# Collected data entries

++++++++

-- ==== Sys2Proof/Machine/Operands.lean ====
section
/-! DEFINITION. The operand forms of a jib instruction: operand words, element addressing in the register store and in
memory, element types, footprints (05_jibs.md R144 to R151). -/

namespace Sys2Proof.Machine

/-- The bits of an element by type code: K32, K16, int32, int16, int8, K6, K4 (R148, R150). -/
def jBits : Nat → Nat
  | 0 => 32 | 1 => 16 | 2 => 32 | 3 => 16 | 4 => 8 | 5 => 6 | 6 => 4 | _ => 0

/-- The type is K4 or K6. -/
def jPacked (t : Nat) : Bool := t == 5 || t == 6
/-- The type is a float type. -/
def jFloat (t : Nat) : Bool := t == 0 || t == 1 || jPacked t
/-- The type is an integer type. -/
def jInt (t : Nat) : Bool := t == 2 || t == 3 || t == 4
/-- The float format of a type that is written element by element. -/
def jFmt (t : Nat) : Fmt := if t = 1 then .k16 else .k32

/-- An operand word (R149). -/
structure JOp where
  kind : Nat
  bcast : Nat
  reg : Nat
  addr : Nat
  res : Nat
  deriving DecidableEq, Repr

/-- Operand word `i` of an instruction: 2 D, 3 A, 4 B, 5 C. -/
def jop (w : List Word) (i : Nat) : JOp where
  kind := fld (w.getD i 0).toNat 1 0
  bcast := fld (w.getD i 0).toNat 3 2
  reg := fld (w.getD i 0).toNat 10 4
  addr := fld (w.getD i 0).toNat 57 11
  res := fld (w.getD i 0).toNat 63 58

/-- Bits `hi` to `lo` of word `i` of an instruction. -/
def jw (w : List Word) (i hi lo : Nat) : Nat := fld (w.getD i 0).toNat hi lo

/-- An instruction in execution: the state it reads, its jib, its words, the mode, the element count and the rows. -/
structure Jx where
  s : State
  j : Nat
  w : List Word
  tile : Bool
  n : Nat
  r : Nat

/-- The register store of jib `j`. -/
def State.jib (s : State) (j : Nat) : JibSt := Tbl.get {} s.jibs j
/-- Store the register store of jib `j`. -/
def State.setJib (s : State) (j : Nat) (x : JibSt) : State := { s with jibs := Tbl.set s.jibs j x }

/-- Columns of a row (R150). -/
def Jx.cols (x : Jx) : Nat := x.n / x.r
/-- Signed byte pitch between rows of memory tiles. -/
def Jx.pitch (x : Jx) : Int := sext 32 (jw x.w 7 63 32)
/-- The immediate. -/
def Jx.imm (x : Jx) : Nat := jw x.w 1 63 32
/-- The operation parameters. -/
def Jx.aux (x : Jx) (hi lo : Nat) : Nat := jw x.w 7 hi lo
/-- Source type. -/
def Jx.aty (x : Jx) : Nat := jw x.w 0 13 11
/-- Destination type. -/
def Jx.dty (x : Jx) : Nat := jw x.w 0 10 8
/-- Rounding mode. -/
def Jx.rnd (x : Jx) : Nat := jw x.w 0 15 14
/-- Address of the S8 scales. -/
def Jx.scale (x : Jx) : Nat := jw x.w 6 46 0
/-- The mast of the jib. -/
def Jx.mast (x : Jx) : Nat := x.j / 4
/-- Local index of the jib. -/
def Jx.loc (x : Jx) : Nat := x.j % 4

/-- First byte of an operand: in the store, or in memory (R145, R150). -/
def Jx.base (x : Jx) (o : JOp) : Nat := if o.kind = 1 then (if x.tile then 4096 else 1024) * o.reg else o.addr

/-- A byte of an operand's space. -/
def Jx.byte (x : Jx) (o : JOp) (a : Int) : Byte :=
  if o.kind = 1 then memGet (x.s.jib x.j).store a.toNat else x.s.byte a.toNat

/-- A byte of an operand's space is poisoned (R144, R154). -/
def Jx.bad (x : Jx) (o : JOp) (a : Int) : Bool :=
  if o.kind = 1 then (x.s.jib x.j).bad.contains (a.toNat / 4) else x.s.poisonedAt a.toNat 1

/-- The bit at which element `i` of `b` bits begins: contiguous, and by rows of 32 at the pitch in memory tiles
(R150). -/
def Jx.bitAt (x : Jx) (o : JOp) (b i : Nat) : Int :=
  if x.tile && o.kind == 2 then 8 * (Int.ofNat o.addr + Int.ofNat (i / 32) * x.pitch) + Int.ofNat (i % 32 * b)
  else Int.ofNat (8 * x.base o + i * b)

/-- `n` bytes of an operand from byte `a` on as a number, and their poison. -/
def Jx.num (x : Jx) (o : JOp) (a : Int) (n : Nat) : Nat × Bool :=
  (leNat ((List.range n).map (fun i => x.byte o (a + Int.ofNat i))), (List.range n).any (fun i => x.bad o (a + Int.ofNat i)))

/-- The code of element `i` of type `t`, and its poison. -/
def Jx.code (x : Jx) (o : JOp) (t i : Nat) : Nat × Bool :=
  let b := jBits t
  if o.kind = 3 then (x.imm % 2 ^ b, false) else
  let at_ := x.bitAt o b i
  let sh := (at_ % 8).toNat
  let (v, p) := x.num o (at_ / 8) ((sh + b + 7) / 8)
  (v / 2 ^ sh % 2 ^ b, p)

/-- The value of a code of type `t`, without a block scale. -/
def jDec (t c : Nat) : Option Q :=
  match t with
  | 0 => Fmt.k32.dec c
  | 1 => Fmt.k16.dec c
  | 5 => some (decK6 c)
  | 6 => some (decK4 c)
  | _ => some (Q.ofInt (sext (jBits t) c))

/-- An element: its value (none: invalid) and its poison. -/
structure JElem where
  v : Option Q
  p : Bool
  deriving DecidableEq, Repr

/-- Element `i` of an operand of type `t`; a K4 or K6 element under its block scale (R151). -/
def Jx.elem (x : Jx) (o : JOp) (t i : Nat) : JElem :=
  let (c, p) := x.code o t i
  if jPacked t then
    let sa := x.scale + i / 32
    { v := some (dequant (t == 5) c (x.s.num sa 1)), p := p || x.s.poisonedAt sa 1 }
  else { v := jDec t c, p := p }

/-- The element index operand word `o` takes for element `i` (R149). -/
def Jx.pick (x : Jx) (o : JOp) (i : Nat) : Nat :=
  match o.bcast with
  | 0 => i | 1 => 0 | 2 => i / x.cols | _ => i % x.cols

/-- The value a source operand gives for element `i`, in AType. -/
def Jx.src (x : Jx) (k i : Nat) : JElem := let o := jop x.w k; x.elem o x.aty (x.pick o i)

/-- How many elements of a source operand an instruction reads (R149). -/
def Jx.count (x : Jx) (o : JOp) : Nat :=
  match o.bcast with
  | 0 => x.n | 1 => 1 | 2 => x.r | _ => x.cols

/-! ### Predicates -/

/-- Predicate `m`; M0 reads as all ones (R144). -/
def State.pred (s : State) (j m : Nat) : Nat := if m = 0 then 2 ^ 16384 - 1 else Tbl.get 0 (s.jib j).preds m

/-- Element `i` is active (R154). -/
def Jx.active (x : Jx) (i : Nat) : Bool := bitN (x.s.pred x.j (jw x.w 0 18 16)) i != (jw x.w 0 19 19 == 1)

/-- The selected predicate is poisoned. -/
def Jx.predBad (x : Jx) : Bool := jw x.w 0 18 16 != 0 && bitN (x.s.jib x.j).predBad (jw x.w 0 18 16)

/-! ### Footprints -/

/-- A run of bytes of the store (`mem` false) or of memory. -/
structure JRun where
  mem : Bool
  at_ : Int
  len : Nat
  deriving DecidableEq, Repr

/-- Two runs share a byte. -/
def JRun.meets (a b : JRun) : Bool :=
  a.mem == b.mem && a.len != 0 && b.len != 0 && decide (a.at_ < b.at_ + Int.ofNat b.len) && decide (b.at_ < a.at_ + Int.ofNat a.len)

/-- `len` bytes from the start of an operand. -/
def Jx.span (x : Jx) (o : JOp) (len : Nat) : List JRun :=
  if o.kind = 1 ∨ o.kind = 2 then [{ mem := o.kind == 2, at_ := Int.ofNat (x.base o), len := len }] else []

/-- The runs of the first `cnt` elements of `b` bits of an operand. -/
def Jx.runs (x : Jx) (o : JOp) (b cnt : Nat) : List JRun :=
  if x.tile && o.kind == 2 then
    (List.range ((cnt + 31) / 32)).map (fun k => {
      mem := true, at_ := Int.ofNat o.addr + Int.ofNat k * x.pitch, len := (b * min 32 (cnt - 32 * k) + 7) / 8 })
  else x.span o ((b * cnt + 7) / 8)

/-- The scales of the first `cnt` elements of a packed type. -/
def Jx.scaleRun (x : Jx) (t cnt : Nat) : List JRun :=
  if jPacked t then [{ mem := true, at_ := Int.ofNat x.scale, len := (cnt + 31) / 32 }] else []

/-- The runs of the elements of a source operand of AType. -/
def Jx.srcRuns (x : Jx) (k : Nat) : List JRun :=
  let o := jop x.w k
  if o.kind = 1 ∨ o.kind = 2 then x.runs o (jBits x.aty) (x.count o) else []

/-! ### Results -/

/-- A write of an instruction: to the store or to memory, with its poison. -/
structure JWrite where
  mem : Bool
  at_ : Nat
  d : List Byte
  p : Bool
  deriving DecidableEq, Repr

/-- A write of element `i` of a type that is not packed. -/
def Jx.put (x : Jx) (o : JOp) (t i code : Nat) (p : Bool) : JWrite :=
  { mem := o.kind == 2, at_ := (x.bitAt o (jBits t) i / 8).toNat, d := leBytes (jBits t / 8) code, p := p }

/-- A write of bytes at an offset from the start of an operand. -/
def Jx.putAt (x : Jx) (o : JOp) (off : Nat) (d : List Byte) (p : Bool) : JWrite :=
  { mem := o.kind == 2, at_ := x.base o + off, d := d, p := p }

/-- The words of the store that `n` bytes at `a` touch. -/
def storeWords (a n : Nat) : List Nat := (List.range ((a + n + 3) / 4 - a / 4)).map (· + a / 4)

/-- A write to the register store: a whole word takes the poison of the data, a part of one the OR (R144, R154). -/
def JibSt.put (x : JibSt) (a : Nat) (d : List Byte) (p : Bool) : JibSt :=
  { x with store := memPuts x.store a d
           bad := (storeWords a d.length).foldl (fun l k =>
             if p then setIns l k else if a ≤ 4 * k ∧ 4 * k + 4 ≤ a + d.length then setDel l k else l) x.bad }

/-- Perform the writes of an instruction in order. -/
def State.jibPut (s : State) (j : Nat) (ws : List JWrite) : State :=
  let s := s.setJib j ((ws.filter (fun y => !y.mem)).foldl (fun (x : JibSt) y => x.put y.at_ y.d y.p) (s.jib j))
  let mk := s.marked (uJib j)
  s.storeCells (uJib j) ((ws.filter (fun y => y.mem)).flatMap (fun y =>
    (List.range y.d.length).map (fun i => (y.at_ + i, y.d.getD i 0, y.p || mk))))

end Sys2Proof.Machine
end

++++++++

In the records above, return only the line that contains "in order. -/" and every line after it through the last, exactly as they appear.

/-- Perform the writes of an instruction in order. -/
def State.jibPut (s : State) (j : Nat) (ws : List JWrite) : State :=
  let s := s.setJib j ((ws.filter (fun y => !y.mem)).foldl (fun (x : JibSt) y => x.put y.at_ y.d y.p) (s.jib j))
  let mk := s.marked (uJib j)
  s.storeCells (uJib j) ((ws.filter (fun y => y.mem)).flatMap (fun y =>
    (List.range y.d.length).map (fun i => (y.at_ + i, y.d.getD i 0, y.p || mk))))

end Sys2Proof.Machine
end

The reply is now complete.